Stanford study published July 26 in Nature demonstrates that cancer cells can be prompted to activate cellular death, a finding that has therapeutic applications in cancer treatment, regenerative medicine, and developmental disorders. The study was led by Stanford Cancer Institute members Nathanael Gray, PhD, and Gerald Crabtree, MD.

Previous research showed that mutations that drive cancer growth, known as cancer drivers, can coexist with cellular death pathways. Additionally, cell death, or apoptosis, can be induced by chemical inducers of proximity (CIPs). These small molecules can play a part in transcribing DNA to RNA, maintaining proteins, and transmitting signals through cells when near a target gene. 

“There was the thought that we may be able to use CIPs with genes that regulate cellular death to kill cancer cells,” said Crabtree. “However, CIPs are limited in their functionality because they’re not very gene-specific, so it’s hard to control where they go in the cell, and the desired outcome may not happen.”  

The study innovates a new class of molecules termed transcriptional/epigenetic CIPs (TCIPs). This approach relies on the cell’s natural transcription and epigenetic factors to bring the cancer driver to an apoptosis-regulating gene and facilitate the cancer cell’s destruction. 

“TCIPs give us better specificity and control over the genes we want to activate or deactivate, so we have a better chance at inducing apoptosis in the cancer cell,” said Gray.

This study focused on diffuse large B cell lymphoma cancer cells where the transcription factor B cell lymphoma 6 (BCL6) is deregulated and prevents apoptosis genes from being expressed. Cancer cells continue to divide and multiply as a result. However, another transcription factor, BRD4, can negate deregulated BCL6 by activating the cell’s pro-apoptotic genes.

To produce an interaction between these transcription factors, the researchers created a potent molecule named TCIP1 by linking small intracellular molecules that bind BCL6 to BRD4. Putting TCIP1 close to both BCL6 and BRD4 induces an interaction that allows apoptosis to occur. 

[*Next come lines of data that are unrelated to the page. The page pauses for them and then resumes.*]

-- ==== Sys2Proof/Machine/Links.lean ====
section
/-! DEFINITION. The Zhoan ports: training, flits, replay, loss, electrical idle, tests (R289 to R315), and the hooks a
port's state has in time and rope pairs (R204, R419, R422). -/
namespace Sys2Proof.Machine

/-! ### Frames from slots (R298, R299) -/

/-- A header slot's fields as a frame without its other slots (R299). -/
def parseHeader (h : Slot) : Frame :=
  let v := h.toNat
  let cls : BitVec 3 := BitVec.ofNat 3 (v / 2 ^ 38)
  { blankFrame with
    dst := BitVec.ofNat 16 v, src := BitVec.ofNat 16 (v / 2 ^ 16), ty := BitVec.ofNat 6 (v / 2 ^ 32), cls := cls,
    vc := h.getLsbD 41, len := BitVec.ofNat 7 (v / 2 ^ 42), flagged := h.getLsbD 49, strict := h.getLsbD 50,
    mcast := h.getLsbD 51, detour := h.getLsbD 52, enc := h.getLsbD 53, colour := BitVec.ofNat 2 (v / 2 ^ 54),
    part := BitVec.ofNat 8 (v / 2 ^ 56), keyGen := BitVec.ofNat 8 (v / 2 ^ 64),
    stream := BitVec.ofNat 16 (v / 2 ^ 72), seq := BitVec.ofNat 24 (v / 2 ^ 88), off := BitVec.ofNat 48 (v / 2 ^ 112),
    be := BitVec.ofNat 8 (v / 2 ^ 160), hop := BitVec.ofNat 6 (v / 2 ^ 168), age := BitVec.ofNat 14 (v / 2 ^ 174),
    swRsp := h.getLsbD 223, turn := if cls = clTime then BitVec.ofNat 32 (v / 2 ^ 188) else 0,
    crcOk := decide (headerCrc (v % 2 ^ 224) = v / 2 ^ 224) }

/-- The seal a trailer slot stands for (log entry 10). -/
def parseTrailer (t : Slot) : Seal :=
  { epoch := BitVec.ofNat 32 t.toNat, copy := BitVec.ofNat 8 (t.toNat / 2 ^ 32), ok := t.getLsbD 120 }

/-- A frame from its slots in wire order (R298). -/
def parseFrame (l : List Slot) : Frame :=
  let f := parseHeader (l.getD 0 0)
  let n := 1 + bit1 f.mcast
  let d := if f.ty = tyLoad then 0 else f.len.toNat
  { f with mslot := if f.mcast then l.getD 1 0 else 0, data := (l.drop n).take d,
           sealed := if f.enc then some (parseTrailer (l.getD (n + d) 0)) else none }

/-! ### Entering states -/

/-- Whether a state counts as carrying traffic. -/
def liveState (x : PortState) : Bool := decide (x = .active ∨ x = .degraded ∨ x = .idle)

/-- A port that reaches a state in which its sequencer may be swapped is swapped there (R396). -/
def notePortSwap (p : Nat) (s : State) : State :=
  { s with service.activation := s.service.activation.map (fun a =>
      if a.component = 1 ∧ (liveState (linkOf p s).st = true ∨ (linkOf p s).st = .down) then
        { a with swapped := p :: a.swapped.filter (fun q => decide (q ≠ p)) } else a) }

/-- A port takes a state: STATE_EVT is set when it changes, and leaving ACTIVE or the live states has its hooks. -/
def setPortState (p : Nat) (x : PortState) (s : State) : State :=
  let k := linkOf p s
  if k.st = x then s
  else
    let s := notePortSwap p (setFlag (rPrtStatus p) 0 (putLink p { k with st := x } s))
    let s := if k.st = .active then ropePortLeft p s else s
    let s := if liveState k.st && !(liveState x) then parentLeft p s else s
    if !(liveState k.st) && decide (x = .active ∨ x = .degraded) then parentUp p s else s

/-- A port enters a training stage: PRT_STATUS shows it in first training, and RETRAIN throughout a retrain (R305). -/
def setStage (p : Nat) (x : PortState) (s : State) : State :=
  let k := linkOf p s
  if k.st = .retrain then putLink p { k with sub := x, stageAt := s.clock } s
  else setPortState p x (putLink p { k with stageAt := s.clock } s)

/-- The training stage a port stands in (R305). -/
def stageOf (k : Link) : PortState := if k.st = .retrain then k.sub else k.st

/-! ### Reassignment (R269, R285, R306) -/

/-- A buffered frame or copy given another output. -/
def reroute (e : Buffered) (port group : Nat) (f : Frame) (s : State) : State :=
  let moved := fun (x : Buffered) => { x with output := some port, group := group, frame := f }
  { s with sw.buf := updFirst (fun x => decide (x = e)) moved s.sw.buf }

/-- A copy replaced in its place by other copies, so that its queues keep their order (R267). -/
def replaceBy (e : Buffered) (copies : List Copy) (s : State) : State :=
  let anew := copies.map (fun c => { e with output := some c.port, group := c.group, frame := c.frame })
  let cells := e.cells.foldl (fun x i =>
    let b := tblGet bufCell0 x i
    tblSet bufCell0 x i { b with refs := b.refs + (copies.length - 1) }) s.sw.cells
  { s with sw.buf := s.sw.buf.flatMap (fun x => if x = e then anew else [x]), sw.cells := cells }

“We found that it was necessary to combine these three parts, termed an intracellular ternary complex, within the cell to prompt apoptosis,” said Crabtree. 

BRD4 increased its activity by 50% in pro-apoptotic genes and decreased its activity by 10% in enhancers, which aid in gene activation and deactivation. MYC, an essential gene in diffuse large B cell lymphoma growth, was one of the most reduced enhancers. 

“What’s amazing about this approach is that it only affects cancer cells. Healthy cells are left alone,” said Gray. “It’s not only an improvement on chemotherapy, but we also found that it has the potential to kill cancer cells resistant to chemotherapy.”

“There is a wealth of regulators involved in cell death. This presents many opportunities to use diverse cancer drivers to generalize this strategy of killing cancer cells by rewiring the cancer driver circuitry. Further, this approach might be applicable to other areas of biology and medicine. It’s an exciting approach that offers a lot of promise,” said Crabtree. 

An editorial about the study appeared in Nature, and the study was covered in the New York Times.